Tuesday, July 03, 2007

Constructing Strong Marriages

Each year we spend 2-4 weekends talking about marriage from God's perspective. It never fails that I receive e-mails and notes and verbal messages in the halls saying, "Thank you." I don't think it has anything to do with me. I see it as evidence that marriages are under attack and being challenged and encouraged from God's Word is desperately needed. I'm not sure what to make of this though - many of the comments are from persons who have come through our Divorce Care ministry.

Here's one:
"Pastor Jeff,you delivered a powerful message this morning.I agree that it served many different life situations.Like many others,I just wish I'd been in the "seeking/listening mode" much earlier in my life .The answers and resultant lifestyle direction,which would have prevented so much heartache for so many, were there all along."

Another person said: "I could have saved a lot of money by following God's Word."

Stephanie and I in no way have marriage all figured out. We share the same struggles and difficulties as every other married couple. What we have figured out is that God's Word has everything we need to live the kind of life He intends for us.

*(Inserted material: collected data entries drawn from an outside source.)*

def execMacsecTxAnApply (clk port : Nat) (s : State) : Host.Outcome State Fault Refusal :=
  .next (if port < 7 then (s.advance clk).txAnApply port else s.advance clk)

end Sys2Proof.Machine
end

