/-- A rail entered its window at a clock, and SEQ_DLY later the next output rises (R434). -/
def State.railStep (s : State) (enter : Nat) : State :=
  match s.supply.phase with
  | .ramp i t =>
    if i < 5 ∧ t ≤ enter ∧ enter ≤ t + s.inForce F.SUPPLY.SEQ.RAMP_TO * msHns then
      let s1 := s.advance (enter + s.inForce F.SUPPLY.SEQ.SEQ_DLY * 200000)
      { s1 with supply := { s1.supply with phase := .ramp (i + 1) s1.clock } }
    else s
  | _ => s

/-- The last rail entered its window at a clock, and PG_DLY later PG_CORE is released (R434). -/
def State.pgCore (s : State) (enter : Nat) : State :=
  match s.supply.phase with
  | .ramp 5 t =>
    if t ≤ enter ∧ enter ≤ t + s.inForce F.SUPPLY.SEQ.RAMP_TO * msHns then
      let s1 := s.advance (enter + s.inForce F.SUPPLY.SEQ.PG_DLY * msHns)
      let s2 := (s1.set pSUPPLY F.SUPPLY.STS.PG_CORE 1).set pSUPPLY F.SUPPLY.STS.SEQ_BUSY 0
      { s2 with pwr := { s2.pwr with power := .coreReset }
                supply := { s2.supply with phase := .up } }
    else s
  | _ => s

/-- The event of the rail-fault line (R23, R435): the edge falls in the last microsecond of the core die's run, so that its detection and
the T of it are kept over the reset. A core die that does not run takes no edge. -/
def State.railEvent (s : State) (on : Bool) (t : Nat) : State :=
  if on then s.setLine lineRail { lineIdle with waiting := [{ guardRec 0 0 0 (leBytes 8 t) with t := s.clock }] } else s

/-- A rail fault (R435). RFT is 0 until the core die stamps the edge of line 5 (R448). -/
def State.railFault (s : State) (rail : Nat) (above : Bool) : State :=
  let s1 := ((s.setW1c pSUPPLY F.SUPPLY.RFAULT.VALID).set pSUPPLY F.SUPPLY.RFAULT.all (2 ^ 31 + 8 * bit above + rail)).set pSUPPLY F.SUPPLY.RFT.T 0
  let s2 := ((s1.bumpSat pSUPPLY F.SUPPLY.STS.RFCNT).event pSUPPLY 11).cause 6
  let s3 := if s2.inForce F.SUPPLY.RAILCFG.RF_RETRY ≤ s2.get pSUPPLY F.SUPPLY.STS.RFCNT then s2.set pSUPPLY F.SUPPLY.STS.RF_LATCH 1
    else s2
  let s4 := (s3.powerDown false).railEvent s.coreOn s.now
  { s4 with supply := { s4.supply with rfAt := some (s4.clock + 1000 * msHns) } }

/-- A rail has not entered its window RAMP_TO after its output rose (R434). -/
def State.rampTimeout (s : State) : State :=
  match s.supply.phase with
  | .ramp i t => (s.advance (t + s.inForce F.SUPPLY.SEQ.RAMP_TO * msHns)).railFault (nth upOrder i 0) false
  | _ => s

/-- Rails outside their windows on one edge, as a map (R435): RFAULT names the first in the up order. -/
def State.railsOut (s : State) (map : Nat) (above : Bool) : State :=
  match upOrder.find? (natBit map) with
  | some r => if s.supply.phase = .up then s.railFault r above else s
  | none => s

/-- The hub enters Keep (R37, R435, R445). -/
def State.enterKeep (s : State) : State :=
  let s1 := s.slotsOff
  { s1 with pwr := { s1.pwr with power := .keep }
            supply := { s1.supply with phase := .off } }

/-- The next output falls (R435): the first 10 µs after the power-down began; each other when the rail before it is below
10 %, or 1 ms after that rail's output fell. With the last, the hub is in Keep. -/
def State.railFall (s : State) (clk : Nat) : State :=
  match s.supply.phase with
  | .lower t =>
    let s1 := s.advance (t + 10 * usHns)
    { s1 with supply := { s1.supply with phase := .fall 0 s1.clock } }
  | .fall i t =>
    let s1 := s.advance (min clk (t + msHns))
    if i < 4 then { s1 with supply := { s1.supply with phase := .fall (i + 1) s1.clock } } else s1.enterKeep
  | _ => s
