def execMonumentAttest (clk : Nat) (s : State) : Host.Outcome State Fault Refusal := .next ((s.advance clk).monCmd 0x0B false)

def execMonumentProve (clk : Nat) (s : State) : Host.Outcome State Fault Refusal := .next ((s.advance clk).monCmd 0x0C false)

def execMonumentCommit (clk : Nat) (s : State) : Host.Outcome State Fault Refusal := .next ((s.advance clk).monCmd 0x0D false)

def execMonumentDiscard (clk : Nat) (s : State) : Host.Outcome State Fault Refusal := .next ((s.advance clk).monCmd 0x0E false)

def execMonumentErase (clk : Nat) (s : State) : Host.Outcome State Fault Refusal := .next ((s.advance clk).monCmd 0x0F false)

def execMonumentInfo (clk : Nat) (s : State) : Host.Outcome State Fault Refusal := .next ((s.advance clk).monCmd 0x10 false)

def execMonumentTransition (clk : Nat) (s : State) : Host.Outcome State Fault Refusal := .next ((s.advance clk).monCmd 0x11 false)

def execMonumentMkaKdf (clk : Nat) (s : State) : Host.Outcome State Fault Refusal := .next ((s.advance clk).monCmd 0x18 false)

def execMonumentMkaIcv (clk : Nat) (s : State) : Host.Outcome State Fault Refusal := .next ((s.advance clk).monCmd 0x19 false)

def execMonumentMkaUnwrap (clk : Nat) (s : State) : Host.Outcome State Fault Refusal := .next ((s.advance clk).monCmd 0x1A false)

/-- R482: an OP that is none of R481. -/
def execMonumentOpReserved (clk op : Nat) (s : State) : Host.Outcome State Fault Refusal := .next ((s.advance clk).monCmd op false)

def execMonumentOpDone (clk : Nat) (s : State) : Host.Outcome State Fault Refusal := .next ((s.advance clk).onGuard State.monDone)

def execKeyCommit (s : State) : Host.Outcome State Fault Refusal := .next s.keyCommit

/-- R483: step 4, at a moment within 4 CLK_KEEP cycles of the commit word. -/
def execKeyCommitOldZeroed (clk : Nat) (s : State) : Host.Outcome State Fault Refusal := .next (s.advance clk).finishCommit

def execTrngFail (clk : Nat) (s : State) : Host.Outcome State Fault Refusal := .next ((s.advance clk).onGuard State.trngFail)

def execMonumentRtcSet (clk : Nat) (word : Word) (s : State) : Host.Outcome State Fault Refusal :=
  .next ((s.advance clk).regWrite pMONUMENT 0x64 (2 ^ 32 - 1) word.toNat .host (fun t => t.rtcSet word))

def execTamperDetect (clk sources : Nat) (s : State) : Host.Outcome State Fault Refusal :=
  .next (if (s.advance clk).pwr.power = .noSupply then s.advance clk else (s.advance clk).tamper (sources % 256))

def execTamperRearm (clk : Nat) (word : Word) (s : State) : Host.Outcome State Fault Refusal :=
  .next ((s.advance clk).regWrite pTAMPER 0x50 (2 ^ 32 - 1) word.toNat .host (fun t => t.rearm word))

Marriage is, I believe, God's number 1 evangelism tool. Marriage is intended to be a picture of the love and grace God has for the Church through Jesus Christ. That's the way I understand Ephesians 5. I find that when I begin to insist on my own rights - my own needs - focusing on ME - that's when things so awry in marriage.

I shared some scriptures that I think some men might have taken one way without applying to themselves. One was Proverbs 21:19 "It is better to live alone in the desert than with a crabby, complaining wife." (New Living) The same goes for husbands. Who wants to live with a crabby, complaining spouse? Husbands, we can't miss this. We must take the whole counsel of God's Word. For instance, we can't read Ephesians 5:22-23 and quit there. We must read on. One e-mail on Monday reminded me that Ephesians 5 has twice as many words about how a husband is to love his wife than there are about how a wife is to submit to her husband. That fact should not be lost on any husband - or wife!

Here's what I have found: when I meet Stephanie's needs - when I put her first - when I love her as Christ loves her - when I am Jesus to her - then my needs are met. Transformation happens in our marriage when we serve each other rather than insist on our own needs and rights. When we try to control the meeting of our needs we end up destroying instead of building.

Married or not, the principles of loving one another apply to all our relationships. If you're married - pray for and strive for the best marriage God intends. Not married yet - develop the character you want in a spouse. Widowed - may God's richest blessings be yours. Thank you for your model of faithfulness. Divorced - rest assured that God is not through with you yet (that's our theme this summer). God wants to use you even as He brings healing to your heart and life.

Are you in a difficult marriage? I wish I could give blanket advice but I can't. Some of you have tried and prayed and worked but to no avail. Your spouse cares nothing for the marriage. I can't tell you in a blog what to do. I can't tell you it's not time to give up.

Some of you are seeing results and the relationship is growing again. Keep the faith. When two work together it can work.

My prayer for Cornerstone and the whole community in which we live is that we will see a decrease in the divorce rate. That's why we talk about marriage a couple of times a year. It's God's single greatest tool to demonstrate His love and grace.